The U.S. power sector has become the main driver of natural gas demand, increasing its consumption by an average of 3.5% per year over the past three years.
This trend contrasts with declining demand in the industrial, residential and commercial sectors.
In 2023, power generation companies consumed an average of 70 billion cubic feet (Ft3) of natural gas per day, representing 44.4% of total domestic use, according to LSEG data.
Since the beginning of the year, US power generators have stepped up their consumption of natural gas, taking advantage of extremely low prices.
This increase in gas use has partially replaced coal, although gas stocks remain high due to overproduction and stagnant exports.
Record production of gas-fired electricity
Data from the U.S. Energy Information Administration show that electricity producers generated 1,334 billion kilowatt-hours (kWh) between January and April 2024, an all-time record.
This represents an increase of 47 billion kWh (4%) over the same period the previous year.
Two-thirds of this increase came from gas-fired units, with the remainder mainly from solar farms.
Inflated inventories despite record consumption
Despite this increased consumption, gas inventories remain abnormally high.
At the end of April, inventories were 671 billion cubic feet (Ft3) above the seasonal average of the last ten years.
This surplus is partly due to a mild winter in 2023/24, which limited demand for gas for heating.
Lower costs for producers
In April, the cost of gas to power generators fell to an average of $2.05 per million British thermal units (MMBtu), the lowest level recorded since 1973 after adjusting for inflation.
These exceptionally low prices encouraged generators to run their units for longer hours, including the less efficient plants that usually operate only during peak periods.
Maximizing production
Single-cycle gas turbines and gas-fired steam generators, usually less efficient, operated at a record seasonal capacity factor of over 14% in April 2024, compared with 12% in April 2023.
Similarly, gas-fired steam turbines reached over 15% of their theoretical maximum capacity, the highest in over a decade.
The challenges of decarbonizing the electricity sector
The electricity sector’s growing dependence on natural gas raises concerns about the long-term sustainability of this energy source.

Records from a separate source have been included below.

/-- R361, R363-R366, R370, R376-R379, R382, R387, R438: what power samples, windows, the pins and the heat sink do while the
entry is in range. A sample above E is an excursion, and one above 1,900 W, or the 2,001st in any 10 ms, or one with which the mean power of
10 ms passes the mean E, or any from 1 ms after an alarm that lowered E, is cut once; the ceilings follow the window, held between
350 and 820 MHz, and issue is gated only at 350; the pins set their terms
and rise by the ramp; a regulator that fails orders the smallest reset that helps. -/
def Obligations.PowerAndAirflow : Prop :=
  (∀ (v a p : BitVec 16) (m : WindowMeasure) (r : Regulator) (s : State), s.chip.pkg.entryIn = false →
    let c := s.chip
    let w := c.pwr
    (∀ i ∈ ([.powerSample v a, .powerWindow m, .thetaUpdate p, .inletStale, .regFault r] : List Instr), Gives i s c)
    ∧ (w.airPin = false → Completes .airflowFailAssert s (fun t => t.pwr = { w with airPin := true } ∧ t.thm = c.thm))
    ∧ (w.airPin = true → Gives .airflowFailRelease s { c with pwr := { w with airPin := false } })
    ∧ (w.storeLow = false → Gives .pwrStoreLowAssert s { c with pwr := { w with storeLow := true } })
    ∧ (w.storeLow = true → Gives .pwrStoreLowRelease s { c with pwr := { w with storeLow := false } }))
  ∧ ∀ (v a p : BitVec 16) (m : WindowMeasure) (r : Regulator) (s : State), s.chip.pkg.entryIn = true →
    let c := s.chip
    let w := c.pwr
    let beyond := 10000 * w.force < v.toNat * a.toNat
    let kept := ((v.toNat * a.toNat, w.force) :: w.samples).take 10000
    let excess := kept.countP (fun q => decide (10000 * q.2 < q.1))
    let meanOver := kept.length = 10000 ∧ 10000 * (kept.map (fun q => q.2)).sum < (kept.map (fun q => q.1)).sum
    let cuts := beyond ∧ w.cut = false ∧ (19000000 < v.toNat * a.toNat ∨ 2000 < excess ∨ meanOver ∨ ∃ h, w.hardAt = some h ∧ h + 40960 ≤ c.uptime)
    Completes (.powerSample v a) s (fun t => t.pwr.voltage = v ∧ t.pwr.current = a ∧ (t.pwr.excursion = true ↔ beyond)
        ∧ t.pwr.samples = kept
        ∧ (cuts → t.pwr.cut = true ∧ t.pwr.cntExcursion = satInc w.cntExcursion 1 ∧ bit t.pwr.err 7 = true
            ∧ 70 ≤ t.pwr.ceil0.toNat ∧ t.pwr.ceil0.toNat ≤ max 70 w.ceil0.toNat)
        ∧ (¬ cuts → t.pwr.ceil0 = w.ceil0 ∧ t.pwr.ceil1 = w.ceil1 ∧ t.pwr.cntExcursion = w.cntExcursion))
    ∧ (Completes (.powerWindow m) s (fun t =>
        t.pwr.ceil0 = clampCeiling m.ceiling0 ∧ t.pwr.ceil1 = clampCeiling m.ceiling1 ∧ 70 ≤ t.pwr.ceil0.toNat ∧ t.pwr.ceil0.toNat ≤ 164
        ∧ (70 < t.pwr.ceil0.toNat → t.pwr.duty0 = 15) ∧ (70 < t.pwr.ceil1.toNat → t.pwr.duty1 = 15) ∧ t.pwr.pace = m.pace ∧ (t.pwr.pacing = true ↔ 1 < m.pace.toNat) ∧ t.pwr.floor = w.floorNow
        ∧ (t.pwr.ballastOn = true ↔ c.ballastAllowed = true ∧ m.ownCurrent < w.floorNow)))
    ∧ (w.airPin = false → Completes .airflowFailAssert s (fun t => t.pwr.airPin = true ∧ t.pwr.ckptReq = true ∧ t.pwr.force ≤ 400
        ∧ t.pwr.cntAirflow = satInc w.cntAirflow 1 ∧ bit t.pwr.err 3 = true ∧ t.pwr.ballastOn = false ∧ t.thm.alert = true))
    ∧ (w.airPin = true → Gives .airflowFailAssert s c)
    ∧ (w.airPin = true → c.mbx.dstate ≠ .bringup → Completes .airflowFailRelease s (fun t =>
        t.pwr.airPin = false ∧ t.pwr.ckptReq = w.airDeclared
        ∧ t.pwr.ramp = if w.airDeclared then w.ramp else min w.ramp w.force))
    ∧ (w.airPin = false → Gives .airflowFailRelease s c)
    ∧ (w.storeLow = false → Completes .pwrStoreLowAssert s (fun t => t.pwr.storeLow = true ∧ t.pwr.force ≤ c.hardCap
        ∧ t.pwr.cntStoreLow = satInc w.cntStoreLow 1 ∧ bit t.pwr.err 2 = true ∧ t.pwr.ballastOn = false))
    ∧ (w.storeLow = true → Gives .pwrStoreLowAssert s c)
    ∧ (w.storeLow = true → Completes .pwrStoreLowRelease s (fun t => t.pwr.storeLow = false ∧ t.pwr.ramp = min w.ramp w.force))
    ∧ (w.storeLow = false → Gives .pwrStoreLowRelease s c)
    ∧ Completes (.thetaUpdate p) s (fun t => t.pwr.theta = BitVec.ofNat 16 (c.thetaAt p.toNat))
    ∧ (p.toNat < 300 → c.thetaAt p.toNat = w.theta.toNat)
    ∧ Completes .inletStale s (fun t => t.thm.inletValid = false ∧ t.thm.inlet = 560 ∧ bit t.thm.err 7 = true)
    ∧ (coreRegulator r = true → c.flt.regFault = false → c.flt.resetDue = false → c.flt.rphase = 0 → c.flt.resetPending = false →
      c.flt.rdomain ≠ 5 → c.flt.rdomain ≠ 4 → Completes (.regFault r) s (fun t =>
        t.flt.regFault = true ∧ t.flt.resetDue = true ∧ t.flt.reason = 5 ∧ bit t.pwr.err 8 = true))
    ∧ (coreRegulator r = false ∨ c.flt.regFault = true → c.flt.resetPending = false → c.flt.rdomain ≠ 5 → Completes (.regFault r) s (fun t =>
        t.flt.resetPending = true ∧ t.flt.pkgReason = 1 ∧ bit t.pwr.err 8 = true))

/-- R371-R376, Table 14-5: the temperatures that are read and what they do: a core at 105 degrees C is throttled, at 115
gated; the package shuts down for a die or a stack base at 125, DRAM at 105 and the heat sink at 100; between its two limits a
reading changes nothing else but the alert, which follows R375; what a shutdown gated stays gated; a shutdown orders a package reset, and its release enters BRINGUP. -/
def Obligations.ThermalActions : Prop :=
  ∀ (n : CoreId) (e : EngineId) (st : StackId) (t0 t1 : BitVec 16) (sec : Nat) (s : State), s.chip.Canonical →
    (s.chip.pkg.entryIn = false → ∀ (r : SensorReading) (u : ThermalUnit) (a b : Option (BitVec 16)),
      ∀ i ∈ ([.sensorRead r, .throttleStep u, .hsThermistorRead a b] : List Instr), Gives i s s.chip)
    ∧ (s.chip.pkg.entryIn = true →
    let c := s.chip
    let k := c.core n
    let c1 := c.modCore n (fun k => { k with therm := { k.therm with t0 := t0, t1 := t1 } })
    let on := k.state.usable = true
    let shuts := fun (i : Instr) => c.thm.shutdown = false → c.flt.resetPending = false → c.flt.rdomain ≠ 5 → Completes i s (fun t =>
      t.thm.shutdown = true ∧ t.thm.cntShutdown = satInc c.thm.cntShutdown 1 ∧ t.thm.alert = true ∧ t.flt.resetPending = true
      ∧ t.flt.pkgReason = 1)
    (¬ on → Gives (.sensorRead (.core n t0 t1)) s c)
    ∧ (on → k.therm.bad = true → Gives (.sensorRead (.core n t0 t1)) s c1.resubstitute)
    ∧ (on → k.therm.bad = false → ∀ x, pairTemp t0.toInt t1.toInt = some x →
      Gives (.sensorRead (.core n t0 t1)) s ((c1.coreTemp n x).resubstitute))
    ∧ (on → k.therm.bad = false → pairTemp t0.toInt t1.toInt = none →
      Gives (.sensorRead (.core n t0 t1)) s ((c1.sensorFault n).resubstitute))
    ∧ (∀ x : Int, -32768 ≤ x → x < 1600 → k.clock.gated = false → ((c.coreTemp n x).core n).therm.eff.toInt = x
        ∧ ((c.coreTemp n x).core n).clock = k.clock)
    ∧ (∀ x : Int, 1680 ≤ x → x < 1840 → k.therm.eff.toInt < 1680 →
        ((c.coreTemp n x).core n).clock.limit = throttledTo (min (c.coreFree n) k.clock.limit.toNat)
        ∧ (c.coreTemp n x).thm.cntThrot = satInc c.thm.cntThrot 1)
    ∧ (∀ x : Int, 1840 ≤ x → x < 2000 → k.clock.gated = false → ((c.coreTemp n x).core n).clock.gated = true
        ∧ (c.coreTemp n x).thm.cntGate = satInc c.thm.cntGate 1 ∧ (c.coreTemp n x).thm.alert = true)
    ∧ (2000 ≤ t0.toInt → shuts (.sensorRead (.other t0))) ∧ (t0.toInt < 2000 → Gives (.sensorRead (.other t0)) s c)
    ∧ ((c.engine e).state.usable = true → 2000 ≤ t0.toInt → shuts (.sensorRead (.engine e t0)))
    ∧ ((c.engine e).state.usable = true → t0.toInt < 2000 → Gives (.sensorRead (.engine e t0)) s (c.setEngine e { c.engine e with temp := t0 }))
    ∧ ((c.engine e).state.usable = false → Gives (.sensorRead (.engine e t0)) s c)
    ∧ ((c.stack st).state = .none → Gives (.sensorRead (.stack st t0 t1)) s c)
    ∧ ((c.stack st).state ≠ .none → t0.toInt < 2000 → 1520 ≤ t1.toInt → t1.toInt < 1680 → (c.stack st).dramHot = false →
        Completes (.sensorRead (.stack st t0 t1)) s (fun t =>
          t.stack st = { c.stack st with base := t0, dram := t1, dramHot := true } ∧ bit t.thm.err 4 = true ∧ t.thm.alert = true))
    ∧ ((c.stack st).state ≠ .none → t0.toInt < 2000 → t1.toInt ≤ 1440 → Completes (.sensorRead (.stack st t0 t1)) s (fun t =>
        t.stack st = { c.stack st with base := t0, dram := t1, dramHot := false }))
    ∧ ((c.stack st).state ≠ .none → 2000 ≤ t0.toInt ∨ 1680 ≤ t1.toInt → shuts (.sensorRead (.stack st t0 t1)))
    ∧ ((c.stack st).state ≠ .none → t0.toInt < 2000 → 1440 < t1.toInt → t1.toInt < 1520 →
        Gives (.sensorRead (.stack st t0 t1)) s (c.setStack st { c.stack st with base := t0, dram := t1 }).realert)
    ∧ ((c.stack st).state ≠ .none → t0.toInt < 2000 → 1520 ≤ t1.toInt → t1.toInt < 1680 → (c.stack st).dramHot = true →
        Gives (.sensorRead (.stack st t0 t1)) s (c.setStack st { c.stack st with base := t0, dram := t1 }).realert)
    ∧ (∀ d : Chip, d.realert.thm.alert = d.alertNow ∧ (d.alertNow = true ↔ (∃ q ∈ d.cores, q.2.clock.gated = true)
        ∨ (∃ q ∈ d.stks, 1520 ≤ q.2.dram.toInt) ∨ d.thm.hsHigh = true ∨ d.pwr.airPin = true ∨ d.thm.shutdown = true))
    ∧ (∀ x : Int, k.clock.gated = true → c.thm.shutdown = true → ((c.coreTemp n x).core n).clock.gated = true)
    ∧ (∀ x : Int, x ≤ 1728 → c.thm.shutdown = false → ((c.coreTemp n x).core n).clock.gated = false)
    ∧ (on → 1680 ≤ k.therm.eff.toInt → 70 < k.clock.limit.toNat → Completes (.throttleStep (.core n)) s (fun t =>
        (t.core n).clock.limit = throttledTo k.clock.limit.toNat ∧ t.thm.cntThrot = satInc c.thm.cntThrot 1))
    ∧ (on → 1600 < k.therm.eff.toInt → k.therm.eff.toInt < 1680 → Gives (.throttleStep (.core n)) s c)
    ∧ (on → k.therm.eff.toInt ≤ 1600 → Completes (.throttleStep (.core n)) s (fun t =>
        (t.core n).clock.limit = if c.coreFree n ≤ k.clock.limit.toNat + 5 then 164 else k.clock.limit + 5))
    ∧ (¬ on → Gives (.throttleStep (.core n)) s c)
    ∧ ((c.engine e).state.usable = true → 1600 < (c.engine e).temp.toInt → (c.engine e).temp.toInt < 1680 →
        Gives (.throttleStep (.engine e)) s c)
    ∧ (1440 < (c.stack st).dram.toInt → (c.stack st).dram.toInt < 1520 → Gives (.throttleStep (.stack st)) s c)
    ∧ ((c.engine e).state.usable = true → 1680 ≤ (c.engine e).temp.toInt →
        (c.engine e).down < (tget 16 c.pwr.sgaDuty (engStack e.val)).toNat - 1 →
        Completes (.throttleStep (.engine e)) s (fun t => (t.engine e).down = (c.engine e).down + 1))
    ∧ (1600 ≤ t0.toInt ∨ 1600 ≤ t1.toInt → shuts (.hsThermistorRead (some t0) (some t1)))
    ∧ (t0.toInt < 1600 → t1.toInt < 1600 → 1440 ≤ max t0.toInt t1.toInt → c.thm.hsHigh = false →
        Completes (.hsThermistorRead (some t0) (some t1)) s (fun t =>
          t.thm.hsHigh = true ∧ bit t.thm.err 5 = true ∧ t.thm.alert = true))
    ∧ (t0.toInt ≤ 1360 → t1.toInt ≤ 1360 → Completes (.hsThermistorRead (some t0) (some t1)) s (fun t =>
        t.thm.hs0 = some t0 ∧ t.thm.hs1 = some t1 ∧ t.thm.hsHigh = false ∧ t.thm.hs = some (max t0.toInt t1.toInt)))
    ∧ (c.thm.hs0.isSome = true → Completes (.hsThermistorRead none none) s (fun t =>
        t.thm.hsFault = true ∧ bit t.thm.err 6 = true ∧ t.pwr.force ≤ 1100))
    ∧ (c.canRelease = true → c.thm.shutdown = true → c.cooled sec = true → c.flt.quarCause = 0 → Completes (.shutdownRelease sec) s (fun t =>
        t.thm.shutdown = false ∧ t.mbx.dstate = .bringup ∧ t.flt.rdomain = 0))
    ∧ (c.cooled sec = false → Gives (.shutdownRelease sec) s c))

A rapid transition to decarbonized power systems could lead to a decline in demand for natural gas, at a time when other gas-consuming sectors are already in decline.
The trend towards electrification of heating and power systems in homes and businesses has reduced the direct use of natural gas.
Heat pumps and electric boilers have gradually replaced gas boilers, although the pace of heat pump sales has slowed due to high electricity prices and interest rates.
Persistent surplus
Despite record production, gas inventories remain high, largely due to recurring problems with the Freeport LNG export terminal.
Gas production reached a new peak in early July 2024, due to high temperatures, low wind speeds, and low gas prices.
However, inventories are still among the highest on record for this time of year.
Futures prices plummeted in July, returning close to multi-decade lows.
These extraordinarily low prices send a strong signal to gas producers to further reduce drilling and production, following an initial series of cuts announced in February.
They are also encouraging power producers to maximize the use of their units, which could lead to record production this summer.